Graphitic carbon nitride prepared from urea as a photocatalyst for visible-light carbon dioxide reduction with the aid of a mononuclear ruthenium(II) complex.

Graphitic carbon nitride (g-C3N4) was synthesized by heating urea at different temperatures (773-923 K) in air, and was examined as a photocatalyst for CO2 reduction. With increasing synthesis temperature, the conversion of urea into g-C3N4 was facilitated, as confirmed by X-ray diffraction, FTIR spectroscopy and elemental analysis. The as-synthesized g-C3N4 samples, further modified with Ag nanoparticles, were capable of reducing CO2 into formate under visible light (λ > 400 nm) in the presence of triethanolamine as an electron donor, with the aid of a molecular Ru(II) cocatalyst (RuP).
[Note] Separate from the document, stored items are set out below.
/-- Whether a matrix input takes a block of KIND 3, alone or in a crossfade. -/
def State.miIsK3 (s : State) (mi : Nat) : Bool :=
  s.miSrc s.aud.mapAct mi == 49152
    || (match runFade s.aud.miFade mi s.time.tick with
      | some f => f.new == 49152 || f.old.any (fun p => p.1 == 49152)
      | none => false)

/-- The tiles read their input map, output words and crosspoints for a block (R316). -/
def State.readTiles (s : State) : State :=
  if s.integ.errs = [] then s
  else (List.range 24).foldl (fun s c =>
    let b := s.tileAct c
    (s.readTab Tab.XP (xpKey b c 0) 49152).readTab Tab.OUT (owKey b (48 * c)) 48) (s.readTab Tab.MAP (mapKey s.aud.mapAct 0) 1024)

/-- Form the block of a matrix input (R74). -/
def State.formMi (s : State) (mi : Nat) : State :=
  let t := s.time.tick
  let (b, s) := match runFade s.aud.miFade mi t with
    | some f => s.fadeBlk f t (s.miOf mi)
    | none => (s.miOf mi (s.miSrc s.aud.mapAct mi), s)
  { s with aud := { s.aud with mi := mput Blk.zero s.aud.mi mi b } }

/-- The matrix-input block of the tick (R55): all inputs but those of KIND 3. -/
def State.formMis (s : State) : State :=
  let l := nub ((s.aud.map.map (fun p => p.1 % 1024)) ++ s.aud.miFade.map (·.1)
    ++ (if s.fb F.SP_CTL_EN 0 then (List.range 16).map (1008 + ·) else []))
  let s := s.readTiles
  (l.filter (fun mi => !s.miIsK3 mi)).foldl State.formMi { s with aud := { s.aud with mi := [], miK := [] } }

/-- Whether a matrix input has been delivered at T + 3.0 µs or since (R70). -/
def State.miAvail (s : State) (mi : Nat) : Bool :=
  !s.miIsK3 mi || mi ∈ s.aud.k3done || (s.miWriters mi).isEmpty

/-- Whether a tile mixes in the present tick (R69, R87, R92). -/
def State.tileMixes (s : State) (c : Nat) : Bool :=
  s.fb F.CL_MIX_CTL_EN c && !(s.standby && decide (4 ≤ c)) && s.pwr != 3
    && (s.fg F.CL_STAT_STATE c == 1
      || (match mfind s.eng.clRst c with
        | some x => x.loaded && decide (x.tick + 10 ≤ s.time.tick)
        | none => false))

/-- The groups a tile skips, at one cycle each. -/
def State.tileSkips (s : State) (c : Nat) : List Nat :=
  if s.fb F.CL_MIX_CTL_SKIP c then (List.range 32).filter (s.grpIdle c) else []

/-- The group a tile takes next: available, Class S first, then ascending. -/
def State.nextGroup (s : State) (c : Nat) : Option Nat :=
  let mask := mget 0 s.aud.grp c
  let skips := s.tileSkips c
  let l := (List.range 32).filter (fun q =>
    !mask.testBit q && !(q ∈ skips) && (List.range 32).all (fun i => s.miAvail (32 * q + i)))
  match l.find? (fun q => (List.range 32).any (fun i => s.miClass (32 * q + i) == 2)) with
  | some q => some q
  | none => l.head?

/-- Gain of crosspoint i of a tile for sample n of the present tick: 0 where its word is uncorrectable (R316). -/
def State.xpAt (s : State) (c i n : Nat) : Int :=
  if s.lost Tab.XP (xpKey (s.tileAct c) c i) then 0
  else match mfind s.aud.xpRamp (rampKey c i) with
  | some r => r.atTick s.time.tick n
  | none => xpGain (mget 0 s.aud.xp (xpKey (s.tileAct c) c i))

/-- Accumulate a group (R70): the Class S inputs into sums of their own (R84). -/
def State.mixGroup (s : State) (c q : Nat) : State :=
  let s := ((List.range 32).map (32 * q + ·)).foldl (fun (s : State) mi =>
    if s.miIsK3 mi && !(mi ∈ s.aud.miK) then
      let s := s.formMi mi
      { s with aud := { s.aud with miK := mi :: s.aud.miK } }
    else s) s
  let idx := nub ((s.xpRange (s.tileAct c) c (1536 * q) 1536).map (·.1) ++ s.xpRamps c (1536 * q) 1536 s.time.tick)
  let acc := idx.foldl (fun acc i =>
    let b := mget Blk.zero s.aud.mi (i / 48)
    let k := ((48 * c + i % 48) * 2 + b2n (s.miClass (i / 48) == 2)) * 4
    (List.range 4).foldl (fun acc n => mmod 0 acc (k + n) (· + s.xpAt c i n * b.at n)) acc) s.aud.acc
  { s with aud := { s.aud with acc := acc, grp := mmod 0 s.aud.grp c (fun m => setBit m q true) } }

/-- TILE_GROUP_PROCESS (R70): tile c takes its next group when its 768 cycles end before the cutoff. -/
def execTileGroupProcess (c dt : Nat) (s : State) : Host.Outcome State Fault Refusal :=
  let s := s.elapse dt
  let t0 := tickStart (tickAt s.now) + 3000
  .next (if 24 ≤ c ∨ !s.tileMixes c ∨ s.now < t0 then s
    else
      match s.nextGroup c with
      | none => s
      | some q =>
        let used := max (max (s.tileSkips c).length (mget 0 s.aud.cyc c)) (s.now - t0) + 768
        if s.time.next - t0 < used then s
        else
          let s := s.mixGroup c q
          { s with aud := { s.aud with cyc := mput 0 s.aud.cyc c used } })

/-! ### The tile cutoff (R55, R70, R84) -/

/-- The zones that act on the mix: they hold a voice, or one leaves, or their duck ramps. -/
def State.zonesOn (s : State) : List Nat :=
  (List.range 32).filter (fun z => let x := s.zone z; x.voice.isSome || x.vGain.isSome || x.duck.isSome)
The CO2 reduction activity was improved by increasing the synthesis temperature of g-C3N4, with the maximum activity obtained at 873-923 K. This trend was also consistent with that observed in photocatalytic H2 evolution using Pt-loaded g-C3N4. The photocatalytic activities of RuP/g-C3N4 for CO2 reduction and H2 evolution were thus shown to be strongly associated with the generation of the crystallized g-C3N4 phase.